I was fortunate enough to attend our local NAVHDA chapter’s training day and even help out a bit. It was a very positive and supportive session. The young dogs all exhibited strong potential and as the upcoming test implies, natural ability. And of course, our leadership did yeoman’s duty on organizing the event and the logistics leading up to it.
fter having been away from puppy training for many years, what was striking was how many of the fundamentals of young-dog training are still the most important. The challenges young dogs faced yesterday haven’t changed since I ran Bill, Yankee, Buddy and Manny in NA:
1. Obedience – sure, it’s a puppy test, but consistently following basic commands not only aids in succeeding at the rest of the training challenges, it bonds owner and dog.
2. Socialization – whether with other dogs or humans, a young dog will perform better in the field and at a test when it is comfortable around others.

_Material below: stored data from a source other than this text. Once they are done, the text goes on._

theorem test_witness_AGoodDriveFrameBecomesARecord :
    (∀ x ∈ [(frame .drive 4 [0, 0, 0, 0, 0, 7], 5), (frame .drive 3 [0, 0, 0, 0, 0, 7], 5),
        (frame .drive 4 [0, 0, 0, 0, 0, 7], 8)],
      ∀ (a : Authority) (latch : Option StopCause) (closed : Bool) (remembered : Option Remembered),
      let s0 := loader a
      let s := hearing x.1 x.2 { s0 with
        monitor := { s0.monitor with remembered }
        discrete := { s0.discrete with latch, stopchain := ⟨closed, true, none⟩ } }
      s.TakesAsLoader (got x.1 x.2) ∧ s.record.auth = a ∧ s.monitor.view = s.record.view ∧ s.record.epoch = 4 ∧
        s.discrete.latch = latch ∧ s.discrete.stopchain.active = closed ∧ s.monitor.remembered = remembered ∧
        s.now = sec 5) ∧
    (∀ seq ∈ [8, 9 - 127], 1 ≤ ((9 : Byte) - seq).toNat ∧ ((9 : Byte) - seq).toNat ≤ 127) ∧
    (∀ seq ∈ [9, 9 - 128], ¬ (1 ≤ ((9 : Byte) - seq).toNat ∧ ((9 : Byte) - seq).toNat ≤ 127)) ∧
    16 * (loader .free).settings.p = 1600 := by
  refine ⟨fun x hx a latch closed remembered => ?_, by decide, by decide, by decide⟩
  have h : ∀ x ∈ [(frame .drive 4 [0, 0, 0, 0, 0, 7], 5), (frame .drive 3 [0, 0, 0, 0, 0, 7], 5),
      (frame .drive 4 [0, 0, 0, 0, 0, 7], 8)], Heard x.1 x.2 ∧ x.2 ≠ 3 ∧ x.1.loader = 3 := by decide +kernel
  exact ⟨takesAsLoader (h x hx).1 (h x hx).2.1 (h x hx).2.2 _ rfl rfl rfl rfl, rfl, rfl, rfl, rfl, rfl, rfl, rfl⟩

theorem test_witness_AGoodSuperviseFrameSetsThePermit :
    ∀ x ∈ [(frame .supervise 4 [1], 5), (frame .supervise 4 [0], 5), (frame .supervise 3 [1], 5),
        (frame .supervise 4 [1], 8), (frame .drive 4 [0, 0, 0, 0, 0, 7], 5)],
      ∀ (a : Authority) (remembered : Option Remembered),
      let s0 := loader a
      let s := hearing x.1 x.2 { s0 with monitor := { s0.monitor with remembered } }
      s.TakesAsLoader (got x.1 x.2) ∧ s.record.auth = a ∧ s.monitor.view = s.record.view ∧
        s.relay.view = s.record.view ∧ s.record.epoch = 4 ∧ s.monitor.remembered = remembered ∧ s.now = sec 5 := by
  intro x hx a remembered
  have h : ∀ x ∈ [(frame .supervise 4 [1], 5), (frame .supervise 4 [0], 5), (frame .supervise 3 [1], 5),
      (frame .supervise 4 [1], 8), (frame .drive 4 [0, 0, 0, 0, 0, 7], 5)],
      Heard x.1 x.2 ∧ x.2 ≠ 3 ∧ x.1.loader = 3 := by decide +kernel
  exact ⟨takesAsLoader (h x hx).1 (h x hx).2.1 (h x hx).2.2 _ rfl rfl rfl rfl, rfl, rfl, rfl, rfl, rfl, rfl⟩

theorem test_witness_TheTimersOfALoaderExpire :
    (let s := loader (.transfer 5 .drive ⟨.pool 1, .drive, sec 5⟩)
     s.activeAs .loader = true ∧ s.liu.classA.length < 8 ∧ s.link.notices.length < 32 ∧
       s.record.auth = .transfer 5 .drive ⟨.pool 1, .drive, sec 5⟩) ∧
    (∀ a ∈ [Authority.held 5 .drive none, .transfer 5 .drive ⟨.pool 1, .drive, sec 6⟩, .assist 5 1 (sec 6)],
      let s := loader a
      s.activeAs .loader = true ∧ s.liu.classA.length < 8 ∧ s.link.notices.length < 32 ∧
        s.monitor.lapse = some (sec 5) ∧ s.record.auth.current? = some 5 ∧ s.record.auth.mode?.isSome = true) ∧
    (let s := loader (.orphan 5 .drive (sec 5))
     s.activeAs .loader = true ∧ s.record.auth = .orphan 5 .drive (sec 5)) ∧
    (let s := loader (.assist 5 1 (sec 5))
     s.activeAs .loader = true ∧ s.liu.classA.length < 8 ∧ s.record.auth = .assist 5 1 (sec 5)) ∧
    (let s := loader .free
     let s := { s with
       record := { s.record with statusTimer := some (sec 5) }
       discrete := { s.discrete with flash := some (sec 5) } }
     s.activeAs .loader = true ∧ s.record.statusTimer = some (sec 5) ∧ s.discrete.flash = some (sec 5)) := by
  decide +kernel

theorem test_witness_AnIntervalScoresTheSlotAndRaisesTheCap :
    (∀ a ∈ [Authority.held 5 .drive none, .transfer 5 .drive ⟨.pool 1, .drive, sec 6⟩, .held 5 .supervise none,
        .transfer 5 .supervise ⟨.pool 1, .drive, sec 6⟩, .assist 5 1 (sec 6)],
      let s := loader a
      s.activeAs .loader = true ∧ s.envelope.timer = some (sec 5) ∧ s.record.auth.current? = some 5 ∧
        s.record.auth.mode?.isSome = true ∧ s.monitor.view = s.record.view ∧ s.relay.view = s.record.view ∧
        s.monitor.lastHolderAt = some (sec 5) ∧ s.monitor.window.length = 8) ∧
    (∀ a ∈ [Authority.free, .orphan 5 .drive (sec 6)],
      let s := loader a
      s.activeAs .loader = true ∧ s.envelope.timer = some (sec 5) ∧ s.record.auth.current? = none ∧
        s.monitor.view = s.record.view) := by
  decide +kernel

theorem test_witness_TheLinkTerm :
    let s := loader (.held 5 .drive none)
    s.monitor.view.mode = some .drive ∧ s.monitor.linkFigure = 0 := by
  decide +kernel

theorem test_witness_AnAssistIsRaisedAndCancelled :
    (let s := loader (.held 5 .supervise none)
     s.Awaits (some .loader) ∧ s.record.auth = .held 5 .supervise none ∧ s.liu.classA.length < 8 ∧
       s.link.notices.length < 32 ∧ ∀ h loc n, s.record.auth ≠ .assist h loc n) ∧
    (let s := loader (.assist 5 1 (sec 6))
     s.Awaits (some .loader) ∧ s.record.auth = .assist 5 1 (sec 6) ∧ s.link.notices.length < 32 ∧
       ∀ h o, s.record.auth ≠ .held h .supervise o) := by
  unfold State.Awaits
  exact ⟨⟨by decide +kernel, rfl, by decide +kernel, by decide +kernel, fun _ _ _ h => nomatch h⟩, by decide +kernel, rfl,
    by decide +kernel, fun _ _ h => nomatch h⟩

theorem test_witness_TheMachineControllerStopsAndReports :
    (loader .free).Awaits (some .loader) ∧ (loader .free).link.notices.length < 32 := by
  unfold State.Awaits; decide +kernel

/-- A chair in FAULT-HOLD. -/
def faulty : State := inCondition .faultHold

theorem test_witness_ReadingChangesOnlyTheAlertLatches :
    (loader .free).Awaits (some .loader) ∧ chair.Awaits (some .chair) ∧ (loader .free).Awaits none ∧
      chair.Awaits none ∧ faulty.AwaitsInFault := by
  unfold State.Awaits State.AwaitsInFault; decide +kernel

/-! ### Witnesses: frames, requests and timers at a chair -/

/-- A frame to station 3 about loader 7. -/
def about7 (k : FrameKind) (epoch : Epoch) (body : List Byte) : TxFrame := TxFrame.make k 3 7 epoch body

/-- Every phase of an entry. -/
def phases : List Phase :=
  [.acquiring .new (outstanding 1), .acquiring (.modeChange .drive) (outstanding 1), .acquiring .reclaim (outstanding 1),
    .held none, .held (some ⟨.station 5, .drive⟩), offering, .releasing ⟨.release, none, 9, 1, sec 5, 1⟩, .suspended]

/-- GRANTs of loader 7: to this chair with the entry's epoch and another, to none and to another station, with this
chair or another as the previous holder. -/
def grants : List TxFrame :=
  [about7 .grant 4 [3, 1, 5], about7 .grant 9 [3, 2, 5], about7 .grant 9 [0, 1, 3], about7 .grant 9 [0, 1, 8],
    about7 .grant 9 [5, 1, 3], about7 .grant 9 [5, 1, 8]]

theorem grants_heard : ∀ f ∈ grants, Heard f 7 := by decide +kernel

theorem test_witness_AGrantEndsOrRenewsAnEntry :
    (∀ f ∈ grants, ∀ (m : Mode) (p : Phase),
      let s := hearing f 7 (spare 2 (holding m p))
      s.TakesAsChair (got f 7) ∧ s.entry? 7 = some (entry m p) ∧ s.link.notices.length < 31 ∧
        s.liu.classA.length < 8) ∧
    (∀ f ∈ grants,
      let s := hearing f 7 chair
      s.TakesAsChair (got f 7) ∧ s.entry? 7 = none ∧ s.item? 7 = none ∧ s.link.notices.length < 32 ∧
        s.liu.classA.length < 8) :=
  ⟨fun f hf _ _ => ⟨takesAsChair (grants_heard f hf) (by decide) _ rfl rfl rfl rfl, rfl, by show 30 < 31; decide,
      by show 7 < 8; decide⟩,
    fun f hf => ⟨takesAsChair (grants_heard f hf) (by decide) _ rfl rfl rfl rfl, rfl, rfl, by show 31 < 32; decide,
      by show 7 < 8; decide⟩⟩

/-- Answers to this chair about loader 7, each with its source: REFUSEs of every kind and reason that a clause tells
apart, one of them to another station; DECLINEs; and an ASSIST_CALL. -/
def answers : List (TxFrame × Nat) :=
  ([[1, 3, 0x25], [1, 5, 0x25], [5, 5, 0x25], [2, 0, 0x25], [6, 0, 0x27], [6, 5, 0x27], [2, 3, 0x27], [2, 5, 0x27],
    [1, 0, 0x27], [1, 0, 0x21], [1, 0, 0x32]].map fun body => (about7 .refuse 9 body, 7)) ++
    [(TxFrame.make .refuse 8 7 9 [1, 0, 0x25], 7), (about7 .decline 4 [1], 5), (about7 .decline 4 [1], 8),
      (TxFrame.make .decline 8 7 4 [1], 5), (about7 .assistCall 4 [0, 1], 7)]

theorem test_witness_AnAnswerReachesItsEntry :
    ∀ x ∈ answers, ∀ (m : Mode) (p : Phase),
      let s := hearing x.1 x.2 (spare 2 (holding m p))
      s.TakesAsChair (got x.1 x.2) ∧ s.entry? 7 = some (entry m p) ∧ s.link.notices.length < 31 ∧
        s.liu.classA.length < 8 := by
  intro x hx m p
  have h : ∀ x ∈ answers, Heard x.1 x.2 ∧ x.2 ≠ 3 := by decide +kernel
  exact ⟨takesAsChair (h x hx).1 (h x hx).2 _ rfl rfl rfl rfl, rfl, by show 30 < 31; decide, by show 7 < 8; decide⟩

/-- STATUS frames of loader 7 with a state, a mode, a holder and an epoch. -/
def statuses : List TxFrame :=
  [(4, 1, 3, 4), (4, 1, 3, 9), (4, 2, 3, 9), (1, 1, 3, 4), (1, 1, 3, 9), (0, 0, 0, 0), (0, 0, 0, 9), (1, 1, 5, 9),
    (1, 1, 8, 9)].map fun (x : Byte × Byte × Byte × Epoch) =>
      about7 .status x.2.2.2 [x.1, x.2.1, x.2.2.1, 0, 0, 0, 0, 0, 0, 0]

theorem statuses_heard : ∀ f ∈ statuses, Heard f 7 := by decide +kernel

theorem test_witness_AStatusOfAnOrphanSuspendsItsEntry :
    (∀ f ∈ statuses, ∀ (m : Mode) (p : Phase) (axes : Option Axes) (deadman seat : InputFilter),
      let s0 := spare 2 (holding m p)
      let s := hearing f 7 { s0 with relay := { axes }, discrete := { s0.discrete with deadman, seat } }
      s.TakesAsChair (got f 7) ∧ s.entry? 7 = some (entry m p) ∧ s.link.notices.length < 31 ∧
        s.liu.classA.length < 8 ∧ s.relay.axes = axes ∧ s.discrete.deadman = deadman ∧ s.discrete.seat = seat ∧
        s.now = sec 5) ∧
    (statuses.take 3).all (fun f => (got f 7).at 0 == 4 && (got f 7).at 2 == 3 && (modeOf? ((got f 7).at 1)).isSome) ∧
    ms (3 * chair.settings.p) = ms 300 :=
  ⟨fun f hf _ _ _ _ _ => ⟨takesAsChair (statuses_heard f hf) (by decide) _ rfl rfl rfl rfl, rfl, by show 30 < 31; decide,
      by show 7 < 8; decide, rfl, rfl, rfl, rfl⟩, by decide, rfl⟩

theorem test_witness_AStatusIsComparedWithItsEntry :
    (∀ f ∈ statuses, ∀ (m : Mode) (p : Phase),
      let s := hearing f 7 (spare 3 (holding m p))
      s.TakesAsChair (got f 7) ∧ s.entry? 7 = some (entry m p) ∧ s.link.notices.length < 30 ∧
        s.liu.classA.length < 8) ∧
    (∀ f ∈ statuses,
      let s := hearing f 7 chair
      s.TakesAsChair (got f 7) ∧ s.entry? 7 = none ∧ s.link.notices.length < 32 ∧ s.liu.classA.length < 8) ∧
    (statuses.drop 3).all (fun f => (got f 7).at 0 != 4) :=
  ⟨fun f hf _ _ => ⟨takesAsChair (statuses_heard f hf) (by decide) _ rfl rfl rfl rfl, rfl, by show 29 < 30; decide,
      by show 7 < 8; decide⟩,
    fun f hf => ⟨takesAsChair (statuses_heard f hf) (by decide) _ rfl rfl rfl rfl, rfl, by show 31 < 32; decide,
      by show 7 < 8; decide⟩, by decide⟩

3. Bird contact – a dog that knows what a bird is and what to do around one, will be more confident in the field and apt to better follow directions. The NA test shouldn’t be their first exposure to birds.
4. Water – most of us may rationalize that we own an upland dog, but I guarantee the time will come for a water retrieve and if you are a true conservationist, it’s either you or your dog swimming in that icy pond.
Yes, it’s easier said than done. It’ll cost us time and money and more than a little aggravation. There are plenty of legitimate reasons these basics don’t get enough attention.
And it’s easy to say, not as easy to do these things – just ask Flick. But our commitment to our hunting partner requires them if both parties are to lead fulfilling lives in the field and at home. We hold all the cards, it is our responsibility. Going the extra mile to get our dog exposure to all four pays dividends for their – and our – entire life.